*** Block opens ***

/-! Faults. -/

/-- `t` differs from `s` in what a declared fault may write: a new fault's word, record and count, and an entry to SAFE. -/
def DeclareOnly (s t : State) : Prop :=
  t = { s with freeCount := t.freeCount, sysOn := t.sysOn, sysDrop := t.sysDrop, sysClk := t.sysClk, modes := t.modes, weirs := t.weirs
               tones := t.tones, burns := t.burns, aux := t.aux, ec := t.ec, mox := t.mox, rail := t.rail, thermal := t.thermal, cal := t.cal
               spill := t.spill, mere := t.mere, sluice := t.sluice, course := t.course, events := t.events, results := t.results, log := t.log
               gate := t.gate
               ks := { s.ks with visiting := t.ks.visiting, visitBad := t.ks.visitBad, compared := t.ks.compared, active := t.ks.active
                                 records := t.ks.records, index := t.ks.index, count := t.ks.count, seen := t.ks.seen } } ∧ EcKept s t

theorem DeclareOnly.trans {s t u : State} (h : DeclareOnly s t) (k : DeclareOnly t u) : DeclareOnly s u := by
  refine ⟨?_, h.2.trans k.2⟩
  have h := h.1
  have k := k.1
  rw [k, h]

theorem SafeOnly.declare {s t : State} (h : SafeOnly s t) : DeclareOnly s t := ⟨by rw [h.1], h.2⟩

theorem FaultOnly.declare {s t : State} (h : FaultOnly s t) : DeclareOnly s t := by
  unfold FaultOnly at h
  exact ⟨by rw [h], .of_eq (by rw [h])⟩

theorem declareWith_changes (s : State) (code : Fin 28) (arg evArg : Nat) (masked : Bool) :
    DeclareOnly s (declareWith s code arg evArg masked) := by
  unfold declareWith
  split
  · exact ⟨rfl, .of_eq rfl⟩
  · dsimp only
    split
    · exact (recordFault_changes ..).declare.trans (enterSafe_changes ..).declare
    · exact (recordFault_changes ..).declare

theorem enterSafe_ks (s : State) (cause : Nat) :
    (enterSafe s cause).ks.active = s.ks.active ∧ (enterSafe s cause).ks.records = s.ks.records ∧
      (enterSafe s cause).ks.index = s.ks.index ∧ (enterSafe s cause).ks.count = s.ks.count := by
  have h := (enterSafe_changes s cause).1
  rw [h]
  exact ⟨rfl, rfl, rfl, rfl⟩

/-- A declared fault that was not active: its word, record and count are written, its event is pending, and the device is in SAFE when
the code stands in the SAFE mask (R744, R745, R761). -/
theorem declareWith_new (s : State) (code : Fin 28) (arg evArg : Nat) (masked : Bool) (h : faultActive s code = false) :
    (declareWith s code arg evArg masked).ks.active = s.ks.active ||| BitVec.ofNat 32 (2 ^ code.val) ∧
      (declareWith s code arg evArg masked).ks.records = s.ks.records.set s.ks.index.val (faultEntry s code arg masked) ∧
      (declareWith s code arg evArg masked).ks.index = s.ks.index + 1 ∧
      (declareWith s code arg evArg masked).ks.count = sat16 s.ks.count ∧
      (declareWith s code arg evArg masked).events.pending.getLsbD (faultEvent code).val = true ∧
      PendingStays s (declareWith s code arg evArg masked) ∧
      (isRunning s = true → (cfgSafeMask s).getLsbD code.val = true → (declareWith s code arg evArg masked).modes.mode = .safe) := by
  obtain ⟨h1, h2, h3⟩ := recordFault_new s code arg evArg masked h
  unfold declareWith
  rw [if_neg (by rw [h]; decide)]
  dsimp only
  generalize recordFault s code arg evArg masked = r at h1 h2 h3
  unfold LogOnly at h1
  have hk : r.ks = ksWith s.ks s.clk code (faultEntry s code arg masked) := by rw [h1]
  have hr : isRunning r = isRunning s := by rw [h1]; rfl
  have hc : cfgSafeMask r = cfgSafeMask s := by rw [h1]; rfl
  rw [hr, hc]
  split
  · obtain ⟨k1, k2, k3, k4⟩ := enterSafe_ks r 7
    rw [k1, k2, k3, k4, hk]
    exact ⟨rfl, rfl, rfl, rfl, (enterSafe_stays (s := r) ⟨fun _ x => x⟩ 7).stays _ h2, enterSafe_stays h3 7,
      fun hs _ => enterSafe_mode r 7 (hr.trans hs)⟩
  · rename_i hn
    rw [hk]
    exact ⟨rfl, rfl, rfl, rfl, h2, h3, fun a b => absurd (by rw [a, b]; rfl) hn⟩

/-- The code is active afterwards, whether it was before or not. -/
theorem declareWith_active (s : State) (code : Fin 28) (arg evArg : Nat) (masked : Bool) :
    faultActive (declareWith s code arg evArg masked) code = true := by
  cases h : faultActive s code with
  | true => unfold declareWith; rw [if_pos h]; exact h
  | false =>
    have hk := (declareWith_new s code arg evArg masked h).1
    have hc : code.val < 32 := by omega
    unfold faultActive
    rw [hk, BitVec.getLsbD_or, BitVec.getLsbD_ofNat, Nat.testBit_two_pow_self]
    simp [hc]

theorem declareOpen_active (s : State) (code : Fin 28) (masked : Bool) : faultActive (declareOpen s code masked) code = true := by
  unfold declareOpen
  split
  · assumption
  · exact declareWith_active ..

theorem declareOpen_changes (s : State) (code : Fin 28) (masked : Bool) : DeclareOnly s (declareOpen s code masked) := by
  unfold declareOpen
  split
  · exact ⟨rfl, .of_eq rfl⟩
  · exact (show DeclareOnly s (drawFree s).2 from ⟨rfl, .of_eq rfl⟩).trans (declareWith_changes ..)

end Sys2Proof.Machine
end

*** Block closes ***
*** Block opens ***

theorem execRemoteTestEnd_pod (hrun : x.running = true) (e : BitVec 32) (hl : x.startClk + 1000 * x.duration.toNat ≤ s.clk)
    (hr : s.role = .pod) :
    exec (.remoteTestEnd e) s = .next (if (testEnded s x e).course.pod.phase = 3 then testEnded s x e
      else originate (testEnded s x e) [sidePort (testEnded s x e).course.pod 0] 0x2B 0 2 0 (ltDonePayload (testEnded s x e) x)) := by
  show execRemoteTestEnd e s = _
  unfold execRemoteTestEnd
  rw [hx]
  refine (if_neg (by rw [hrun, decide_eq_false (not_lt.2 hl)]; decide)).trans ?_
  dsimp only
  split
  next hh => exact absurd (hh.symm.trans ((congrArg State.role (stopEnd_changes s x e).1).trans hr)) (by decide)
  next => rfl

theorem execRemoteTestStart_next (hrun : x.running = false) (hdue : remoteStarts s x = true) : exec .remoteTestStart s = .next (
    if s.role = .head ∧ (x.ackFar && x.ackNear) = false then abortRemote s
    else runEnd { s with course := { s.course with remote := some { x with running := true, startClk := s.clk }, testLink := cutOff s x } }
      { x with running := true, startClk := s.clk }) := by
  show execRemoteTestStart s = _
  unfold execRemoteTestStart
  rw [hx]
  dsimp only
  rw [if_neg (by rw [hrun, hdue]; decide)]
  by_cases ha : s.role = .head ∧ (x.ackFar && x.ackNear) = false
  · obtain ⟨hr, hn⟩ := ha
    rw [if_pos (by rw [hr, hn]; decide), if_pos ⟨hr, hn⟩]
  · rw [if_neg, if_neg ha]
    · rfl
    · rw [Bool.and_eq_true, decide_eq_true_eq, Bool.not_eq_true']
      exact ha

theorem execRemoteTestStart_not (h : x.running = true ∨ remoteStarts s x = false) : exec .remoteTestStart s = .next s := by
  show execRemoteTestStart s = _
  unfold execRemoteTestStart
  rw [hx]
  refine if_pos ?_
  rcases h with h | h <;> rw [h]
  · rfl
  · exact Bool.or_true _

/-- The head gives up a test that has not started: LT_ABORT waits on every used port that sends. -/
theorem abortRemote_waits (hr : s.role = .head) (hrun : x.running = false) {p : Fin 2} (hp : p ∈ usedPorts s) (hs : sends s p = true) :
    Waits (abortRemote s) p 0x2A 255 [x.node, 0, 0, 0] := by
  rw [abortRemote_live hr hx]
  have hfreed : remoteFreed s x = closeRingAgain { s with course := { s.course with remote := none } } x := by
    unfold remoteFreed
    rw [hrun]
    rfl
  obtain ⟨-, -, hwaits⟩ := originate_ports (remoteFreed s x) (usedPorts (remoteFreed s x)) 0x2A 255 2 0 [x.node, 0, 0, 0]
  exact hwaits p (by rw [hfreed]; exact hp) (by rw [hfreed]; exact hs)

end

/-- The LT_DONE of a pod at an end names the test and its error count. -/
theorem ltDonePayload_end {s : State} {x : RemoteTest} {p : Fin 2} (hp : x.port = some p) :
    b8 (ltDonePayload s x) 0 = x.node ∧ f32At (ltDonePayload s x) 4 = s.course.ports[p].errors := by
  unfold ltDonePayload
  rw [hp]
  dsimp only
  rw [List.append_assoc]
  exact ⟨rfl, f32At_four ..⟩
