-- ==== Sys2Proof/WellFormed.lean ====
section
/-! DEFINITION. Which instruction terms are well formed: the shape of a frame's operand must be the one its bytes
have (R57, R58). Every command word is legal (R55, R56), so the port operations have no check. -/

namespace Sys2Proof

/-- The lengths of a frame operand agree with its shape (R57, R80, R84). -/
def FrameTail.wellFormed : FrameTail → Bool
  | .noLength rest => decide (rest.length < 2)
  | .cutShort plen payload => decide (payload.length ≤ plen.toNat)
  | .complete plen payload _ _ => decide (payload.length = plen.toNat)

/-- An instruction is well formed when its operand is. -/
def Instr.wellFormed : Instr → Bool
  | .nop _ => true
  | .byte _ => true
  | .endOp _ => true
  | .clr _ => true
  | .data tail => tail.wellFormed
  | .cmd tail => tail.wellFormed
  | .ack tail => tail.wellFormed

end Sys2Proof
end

*** Block closes ***
*** Block opens ***

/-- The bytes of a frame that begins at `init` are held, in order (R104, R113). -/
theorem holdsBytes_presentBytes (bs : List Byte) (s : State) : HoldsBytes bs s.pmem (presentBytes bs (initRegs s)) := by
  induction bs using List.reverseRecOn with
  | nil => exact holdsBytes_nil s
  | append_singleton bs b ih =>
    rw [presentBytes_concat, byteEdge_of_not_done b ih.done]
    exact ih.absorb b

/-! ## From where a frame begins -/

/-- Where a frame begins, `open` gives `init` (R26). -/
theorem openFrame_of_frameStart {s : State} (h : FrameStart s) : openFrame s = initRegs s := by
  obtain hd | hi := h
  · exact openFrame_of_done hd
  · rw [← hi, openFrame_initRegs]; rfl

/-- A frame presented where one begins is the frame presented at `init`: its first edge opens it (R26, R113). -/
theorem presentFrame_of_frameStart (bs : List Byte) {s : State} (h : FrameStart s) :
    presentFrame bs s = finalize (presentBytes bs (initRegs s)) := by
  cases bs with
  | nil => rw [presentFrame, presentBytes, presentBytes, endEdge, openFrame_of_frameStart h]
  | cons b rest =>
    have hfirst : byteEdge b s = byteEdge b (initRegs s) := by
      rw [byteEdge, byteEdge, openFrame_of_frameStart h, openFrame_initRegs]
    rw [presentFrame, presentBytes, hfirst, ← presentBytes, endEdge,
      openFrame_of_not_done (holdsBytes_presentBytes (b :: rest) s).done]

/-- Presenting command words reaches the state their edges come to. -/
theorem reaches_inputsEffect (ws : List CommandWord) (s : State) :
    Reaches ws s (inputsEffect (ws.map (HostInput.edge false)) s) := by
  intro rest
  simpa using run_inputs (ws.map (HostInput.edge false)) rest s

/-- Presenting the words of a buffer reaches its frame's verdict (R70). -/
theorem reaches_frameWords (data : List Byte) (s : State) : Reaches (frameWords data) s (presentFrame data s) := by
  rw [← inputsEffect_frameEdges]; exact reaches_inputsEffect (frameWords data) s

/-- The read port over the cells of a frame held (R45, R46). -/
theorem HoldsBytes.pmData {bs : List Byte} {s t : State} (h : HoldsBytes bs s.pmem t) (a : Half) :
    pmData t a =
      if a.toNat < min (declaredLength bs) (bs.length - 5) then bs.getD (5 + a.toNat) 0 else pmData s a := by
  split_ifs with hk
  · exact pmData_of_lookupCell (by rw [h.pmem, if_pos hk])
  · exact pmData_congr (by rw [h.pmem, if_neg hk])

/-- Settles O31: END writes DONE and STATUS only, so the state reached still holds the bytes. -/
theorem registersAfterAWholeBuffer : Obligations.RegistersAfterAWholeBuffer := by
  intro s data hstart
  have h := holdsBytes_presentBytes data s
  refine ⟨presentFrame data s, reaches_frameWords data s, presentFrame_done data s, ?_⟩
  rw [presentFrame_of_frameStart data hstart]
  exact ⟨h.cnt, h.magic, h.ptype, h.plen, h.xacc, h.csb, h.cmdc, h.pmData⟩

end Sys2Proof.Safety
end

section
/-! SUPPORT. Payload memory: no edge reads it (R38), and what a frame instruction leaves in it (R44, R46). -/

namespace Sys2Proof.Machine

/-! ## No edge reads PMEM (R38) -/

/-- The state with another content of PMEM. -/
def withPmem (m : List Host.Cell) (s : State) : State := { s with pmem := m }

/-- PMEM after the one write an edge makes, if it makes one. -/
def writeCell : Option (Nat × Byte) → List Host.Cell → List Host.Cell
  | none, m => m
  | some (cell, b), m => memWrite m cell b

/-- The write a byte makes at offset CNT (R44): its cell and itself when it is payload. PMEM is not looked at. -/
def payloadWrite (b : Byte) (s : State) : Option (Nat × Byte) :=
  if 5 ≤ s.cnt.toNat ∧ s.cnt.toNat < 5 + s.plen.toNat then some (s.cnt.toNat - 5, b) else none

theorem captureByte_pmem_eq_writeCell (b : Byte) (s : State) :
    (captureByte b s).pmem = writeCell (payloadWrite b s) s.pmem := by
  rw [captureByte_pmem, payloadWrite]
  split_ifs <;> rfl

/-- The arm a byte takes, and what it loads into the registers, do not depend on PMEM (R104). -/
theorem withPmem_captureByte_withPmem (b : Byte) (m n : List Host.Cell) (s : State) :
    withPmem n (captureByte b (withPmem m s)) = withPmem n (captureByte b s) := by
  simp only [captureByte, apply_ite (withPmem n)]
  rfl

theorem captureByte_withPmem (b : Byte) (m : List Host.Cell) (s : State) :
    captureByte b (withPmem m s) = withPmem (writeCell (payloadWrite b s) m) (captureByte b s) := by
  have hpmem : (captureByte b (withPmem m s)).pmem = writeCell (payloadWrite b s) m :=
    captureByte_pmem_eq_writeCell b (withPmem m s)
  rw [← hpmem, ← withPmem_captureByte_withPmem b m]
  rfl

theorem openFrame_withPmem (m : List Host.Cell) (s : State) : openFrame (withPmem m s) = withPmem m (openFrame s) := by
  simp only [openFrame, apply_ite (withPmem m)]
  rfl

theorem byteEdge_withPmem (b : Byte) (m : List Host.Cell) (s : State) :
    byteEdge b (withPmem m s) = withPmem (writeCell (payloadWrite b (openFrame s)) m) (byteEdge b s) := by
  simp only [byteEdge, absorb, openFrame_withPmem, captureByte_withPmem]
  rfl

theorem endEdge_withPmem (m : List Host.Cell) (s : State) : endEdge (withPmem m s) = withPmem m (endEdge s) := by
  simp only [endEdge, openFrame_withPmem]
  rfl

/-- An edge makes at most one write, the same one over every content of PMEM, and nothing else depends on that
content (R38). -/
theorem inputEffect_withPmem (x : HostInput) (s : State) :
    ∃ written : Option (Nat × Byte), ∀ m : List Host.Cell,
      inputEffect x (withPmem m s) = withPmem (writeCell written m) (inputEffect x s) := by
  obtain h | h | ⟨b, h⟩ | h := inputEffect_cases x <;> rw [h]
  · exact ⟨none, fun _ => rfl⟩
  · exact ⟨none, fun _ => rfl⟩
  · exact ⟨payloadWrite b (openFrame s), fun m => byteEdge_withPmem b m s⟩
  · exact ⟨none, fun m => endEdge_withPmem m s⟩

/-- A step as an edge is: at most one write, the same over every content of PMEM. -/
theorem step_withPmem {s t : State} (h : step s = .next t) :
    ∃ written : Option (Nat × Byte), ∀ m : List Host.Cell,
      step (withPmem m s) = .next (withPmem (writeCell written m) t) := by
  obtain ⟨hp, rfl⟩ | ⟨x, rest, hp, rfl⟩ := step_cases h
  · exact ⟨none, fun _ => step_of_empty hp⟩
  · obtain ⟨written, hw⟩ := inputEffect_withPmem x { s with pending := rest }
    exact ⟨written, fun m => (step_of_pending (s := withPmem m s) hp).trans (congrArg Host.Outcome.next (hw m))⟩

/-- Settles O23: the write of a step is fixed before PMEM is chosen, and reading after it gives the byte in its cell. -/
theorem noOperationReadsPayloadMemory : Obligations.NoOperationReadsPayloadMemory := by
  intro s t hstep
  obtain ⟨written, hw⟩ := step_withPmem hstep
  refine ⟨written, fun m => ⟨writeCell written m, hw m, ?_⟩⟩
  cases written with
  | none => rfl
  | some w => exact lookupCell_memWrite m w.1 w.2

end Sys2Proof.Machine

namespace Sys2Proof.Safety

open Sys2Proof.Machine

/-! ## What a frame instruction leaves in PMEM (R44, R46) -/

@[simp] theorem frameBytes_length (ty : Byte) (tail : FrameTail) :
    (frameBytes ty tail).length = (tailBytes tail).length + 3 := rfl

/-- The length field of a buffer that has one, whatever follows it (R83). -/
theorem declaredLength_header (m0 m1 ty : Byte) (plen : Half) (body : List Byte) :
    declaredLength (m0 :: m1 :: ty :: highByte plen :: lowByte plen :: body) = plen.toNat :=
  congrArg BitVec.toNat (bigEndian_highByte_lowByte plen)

*** Block closes ***

- **What is being asked**: Repeat, exactly as they stand above, the lines from the line with "hi, openFrame_initRegs]; rfl" to the line with "come to. -/", both lines included.

- **Your response**:
  · rw [← hi, openFrame_initRegs]; rfl

/-- A frame presented where one begins is the frame presented at `init`: its first edge opens it (R26, R113). -/
theorem presentFrame_of_frameStart (bs : List Byte) {s : State} (h : FrameStart s) :
    presentFrame bs s = finalize (presentBytes bs (initRegs s)) := by
  cases bs with
  | nil => rw [presentFrame, presentBytes, presentBytes, endEdge, openFrame_of_frameStart h]
  | cons b rest =>
    have hfirst : byteEdge b s = byteEdge b (initRegs s) := by
      rw [byteEdge, byteEdge, openFrame_of_frameStart h, openFrame_initRegs]
    rw [presentFrame, presentBytes, hfirst, ← presentBytes, endEdge,
      openFrame_of_not_done (holdsBytes_presentBytes (b :: rest) s).done]

/-- Presenting command words reaches the state their edges come to. -/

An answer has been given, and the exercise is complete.